WHAT YOU ARE ASKED TO DO: Find the line with "def BytesUnchangedBut (sp0" in the entries below. Repeat it, every following line, and the line with "readByte .payload (o + 2)", exactly and with nothing added.
=======
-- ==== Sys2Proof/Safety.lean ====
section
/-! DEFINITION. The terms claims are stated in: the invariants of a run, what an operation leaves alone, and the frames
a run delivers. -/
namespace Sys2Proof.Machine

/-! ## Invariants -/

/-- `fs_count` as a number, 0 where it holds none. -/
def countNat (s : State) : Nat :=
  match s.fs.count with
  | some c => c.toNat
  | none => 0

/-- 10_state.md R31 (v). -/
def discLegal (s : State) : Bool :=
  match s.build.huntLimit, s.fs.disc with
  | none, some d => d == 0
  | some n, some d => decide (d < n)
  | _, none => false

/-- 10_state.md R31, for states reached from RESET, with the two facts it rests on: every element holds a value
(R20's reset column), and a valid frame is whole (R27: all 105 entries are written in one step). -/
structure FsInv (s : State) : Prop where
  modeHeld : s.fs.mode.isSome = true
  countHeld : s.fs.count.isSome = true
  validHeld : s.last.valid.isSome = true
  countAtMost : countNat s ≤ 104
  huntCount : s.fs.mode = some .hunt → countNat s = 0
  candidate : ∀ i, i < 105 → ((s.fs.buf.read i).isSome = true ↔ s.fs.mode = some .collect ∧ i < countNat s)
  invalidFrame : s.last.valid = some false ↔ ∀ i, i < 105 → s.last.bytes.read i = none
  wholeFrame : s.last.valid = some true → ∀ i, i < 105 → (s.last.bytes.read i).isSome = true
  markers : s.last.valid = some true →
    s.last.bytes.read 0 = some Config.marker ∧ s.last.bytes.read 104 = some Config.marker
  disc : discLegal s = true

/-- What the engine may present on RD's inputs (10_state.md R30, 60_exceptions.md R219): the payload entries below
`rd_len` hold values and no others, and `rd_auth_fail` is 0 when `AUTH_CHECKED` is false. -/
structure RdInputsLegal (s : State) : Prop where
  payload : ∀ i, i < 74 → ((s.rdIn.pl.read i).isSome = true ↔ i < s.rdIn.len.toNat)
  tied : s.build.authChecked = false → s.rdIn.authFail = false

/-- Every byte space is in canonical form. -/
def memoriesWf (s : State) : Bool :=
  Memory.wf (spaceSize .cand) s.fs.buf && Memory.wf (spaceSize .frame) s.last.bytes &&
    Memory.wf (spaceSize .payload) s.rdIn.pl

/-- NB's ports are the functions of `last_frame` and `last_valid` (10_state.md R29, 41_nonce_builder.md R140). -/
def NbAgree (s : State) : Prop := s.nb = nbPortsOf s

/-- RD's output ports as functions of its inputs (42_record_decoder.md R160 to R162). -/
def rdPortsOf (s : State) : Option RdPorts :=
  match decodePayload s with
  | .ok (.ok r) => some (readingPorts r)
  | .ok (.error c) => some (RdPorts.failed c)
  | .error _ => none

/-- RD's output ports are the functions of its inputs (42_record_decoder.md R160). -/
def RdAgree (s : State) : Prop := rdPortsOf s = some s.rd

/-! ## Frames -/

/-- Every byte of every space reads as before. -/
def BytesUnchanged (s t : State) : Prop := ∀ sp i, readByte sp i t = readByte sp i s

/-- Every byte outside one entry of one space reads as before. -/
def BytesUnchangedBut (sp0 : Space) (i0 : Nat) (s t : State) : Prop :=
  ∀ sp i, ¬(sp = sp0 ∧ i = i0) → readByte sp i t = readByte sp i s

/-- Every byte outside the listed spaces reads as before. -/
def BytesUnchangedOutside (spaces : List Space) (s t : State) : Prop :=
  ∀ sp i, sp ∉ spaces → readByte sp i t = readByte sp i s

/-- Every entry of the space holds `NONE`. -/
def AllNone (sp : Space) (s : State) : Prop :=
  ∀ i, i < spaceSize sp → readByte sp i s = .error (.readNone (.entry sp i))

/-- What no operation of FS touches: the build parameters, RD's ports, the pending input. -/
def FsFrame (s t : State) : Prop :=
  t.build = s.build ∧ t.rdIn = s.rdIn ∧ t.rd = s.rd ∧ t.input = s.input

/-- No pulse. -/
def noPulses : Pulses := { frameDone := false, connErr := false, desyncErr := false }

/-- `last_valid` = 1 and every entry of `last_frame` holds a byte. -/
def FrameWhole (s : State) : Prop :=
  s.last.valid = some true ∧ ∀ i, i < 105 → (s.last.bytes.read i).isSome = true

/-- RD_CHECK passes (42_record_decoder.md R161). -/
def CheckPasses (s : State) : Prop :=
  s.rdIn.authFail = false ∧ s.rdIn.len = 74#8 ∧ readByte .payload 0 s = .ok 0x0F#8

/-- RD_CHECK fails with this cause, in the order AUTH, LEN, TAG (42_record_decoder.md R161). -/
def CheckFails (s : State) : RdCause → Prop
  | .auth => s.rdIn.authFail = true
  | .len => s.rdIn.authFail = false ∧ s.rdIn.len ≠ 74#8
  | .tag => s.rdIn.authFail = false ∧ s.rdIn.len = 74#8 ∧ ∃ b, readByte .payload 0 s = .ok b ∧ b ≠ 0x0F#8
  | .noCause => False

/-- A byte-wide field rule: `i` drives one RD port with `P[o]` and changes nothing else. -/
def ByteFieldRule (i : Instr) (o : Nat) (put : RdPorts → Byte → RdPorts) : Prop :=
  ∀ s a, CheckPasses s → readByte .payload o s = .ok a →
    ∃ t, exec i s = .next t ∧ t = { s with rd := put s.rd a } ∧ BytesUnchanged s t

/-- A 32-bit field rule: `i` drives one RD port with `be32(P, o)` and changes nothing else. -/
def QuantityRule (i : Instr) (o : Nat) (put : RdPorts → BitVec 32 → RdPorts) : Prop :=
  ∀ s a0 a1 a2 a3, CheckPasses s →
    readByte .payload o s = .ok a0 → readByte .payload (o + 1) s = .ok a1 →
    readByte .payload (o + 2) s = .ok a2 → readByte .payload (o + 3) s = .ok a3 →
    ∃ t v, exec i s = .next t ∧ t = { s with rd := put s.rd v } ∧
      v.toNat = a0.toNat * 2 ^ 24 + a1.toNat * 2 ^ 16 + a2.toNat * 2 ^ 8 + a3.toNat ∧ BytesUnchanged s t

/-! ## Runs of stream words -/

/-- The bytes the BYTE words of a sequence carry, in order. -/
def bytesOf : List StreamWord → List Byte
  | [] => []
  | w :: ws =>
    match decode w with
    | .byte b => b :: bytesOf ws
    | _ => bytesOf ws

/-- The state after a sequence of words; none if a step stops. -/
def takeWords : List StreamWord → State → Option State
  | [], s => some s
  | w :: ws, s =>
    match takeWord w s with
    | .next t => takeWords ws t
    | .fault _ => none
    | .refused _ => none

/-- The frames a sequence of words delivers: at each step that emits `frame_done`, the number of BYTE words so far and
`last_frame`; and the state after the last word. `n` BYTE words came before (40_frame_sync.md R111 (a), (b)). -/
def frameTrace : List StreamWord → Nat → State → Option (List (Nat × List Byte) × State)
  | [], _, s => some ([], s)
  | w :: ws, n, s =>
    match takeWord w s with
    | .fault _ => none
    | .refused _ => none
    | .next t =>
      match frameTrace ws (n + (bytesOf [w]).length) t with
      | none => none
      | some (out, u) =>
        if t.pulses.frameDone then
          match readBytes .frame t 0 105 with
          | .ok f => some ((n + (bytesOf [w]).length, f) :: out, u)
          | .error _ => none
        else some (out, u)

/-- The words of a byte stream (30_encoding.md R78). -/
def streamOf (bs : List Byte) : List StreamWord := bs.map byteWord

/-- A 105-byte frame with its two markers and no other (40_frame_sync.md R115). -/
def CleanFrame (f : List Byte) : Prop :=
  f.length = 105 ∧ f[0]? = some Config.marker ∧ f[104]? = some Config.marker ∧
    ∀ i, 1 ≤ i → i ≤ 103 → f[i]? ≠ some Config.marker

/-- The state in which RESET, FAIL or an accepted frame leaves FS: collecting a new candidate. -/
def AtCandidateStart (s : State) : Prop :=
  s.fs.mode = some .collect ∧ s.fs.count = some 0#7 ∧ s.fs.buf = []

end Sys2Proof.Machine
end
=======
ANSWER FOR THE TASK:
def BytesUnchangedBut (sp0 : Space) (i0 : Nat) (s t : State) : Prop :=
  ∀ sp i, ¬(sp = sp0 ∧ i = i0) → readByte sp i t = readByte sp i s

/-- Every byte outside the listed spaces reads as before. -/
def BytesUnchangedOutside (spaces : List Space) (s t : State) : Prop :=
  ∀ sp i, sp ∉ spaces → readByte sp i t = readByte sp i s

/-- Every entry of the space holds `NONE`. -/
def AllNone (sp : Space) (s : State) : Prop :=
  ∀ i, i < spaceSize sp → readByte sp i s = .error (.readNone (.entry sp i))

/-- What no operation of FS touches: the build parameters, RD's ports, the pending input. -/
def FsFrame (s t : State) : Prop :=
  t.build = s.build ∧ t.rdIn = s.rdIn ∧ t.rd = s.rd ∧ t.input = s.input

/-- No pulse. -/
def noPulses : Pulses := { frameDone := false, connErr := false, desyncErr := false }

/-- `last_valid` = 1 and every entry of `last_frame` holds a byte. -/
def FrameWhole (s : State) : Prop :=
  s.last.valid = some true ∧ ∀ i, i < 105 → (s.last.bytes.read i).isSome = true

/-- RD_CHECK passes (42_record_decoder.md R161). -/
def CheckPasses (s : State) : Prop :=
  s.rdIn.authFail = false ∧ s.rdIn.len = 74#8 ∧ readByte .payload 0 s = .ok 0x0F#8

/-- RD_CHECK fails with this cause, in the order AUTH, LEN, TAG (42_record_decoder.md R161). -/
def CheckFails (s : State) : RdCause → Prop
  | .auth => s.rdIn.authFail = true
  | .len => s.rdIn.authFail = false ∧ s.rdIn.len ≠ 74#8
  | .tag => s.rdIn.authFail = false ∧ s.rdIn.len = 74#8 ∧ ∃ b, readByte .payload 0 s = .ok b ∧ b ≠ 0x0F#8
  | .noCause => False

/-- A byte-wide field rule: `i` drives one RD port with `P[o]` and changes nothing else. -/
def ByteFieldRule (i : Instr) (o : Nat) (put : RdPorts → Byte → RdPorts) : Prop :=
  ∀ s a, CheckPasses s → readByte .payload o s = .ok a →
    ∃ t, exec i s = .next t ∧ t = { s with rd := put s.rd a } ∧ BytesUnchanged s t

/-- A 32-bit field rule: `i` drives one RD port with `be32(P, o)` and changes nothing else. -/
def QuantityRule (i : Instr) (o : Nat) (put : RdPorts → BitVec 32 → RdPorts) : Prop :=
  ∀ s a0 a1 a2 a3, CheckPasses s →
    readByte .payload o s = .ok a0 → readByte .payload (o + 1) s = .ok a1 →
    readByte .payload (o + 2) s = .ok a2 → readByte .payload (o + 3) s = .ok a3 →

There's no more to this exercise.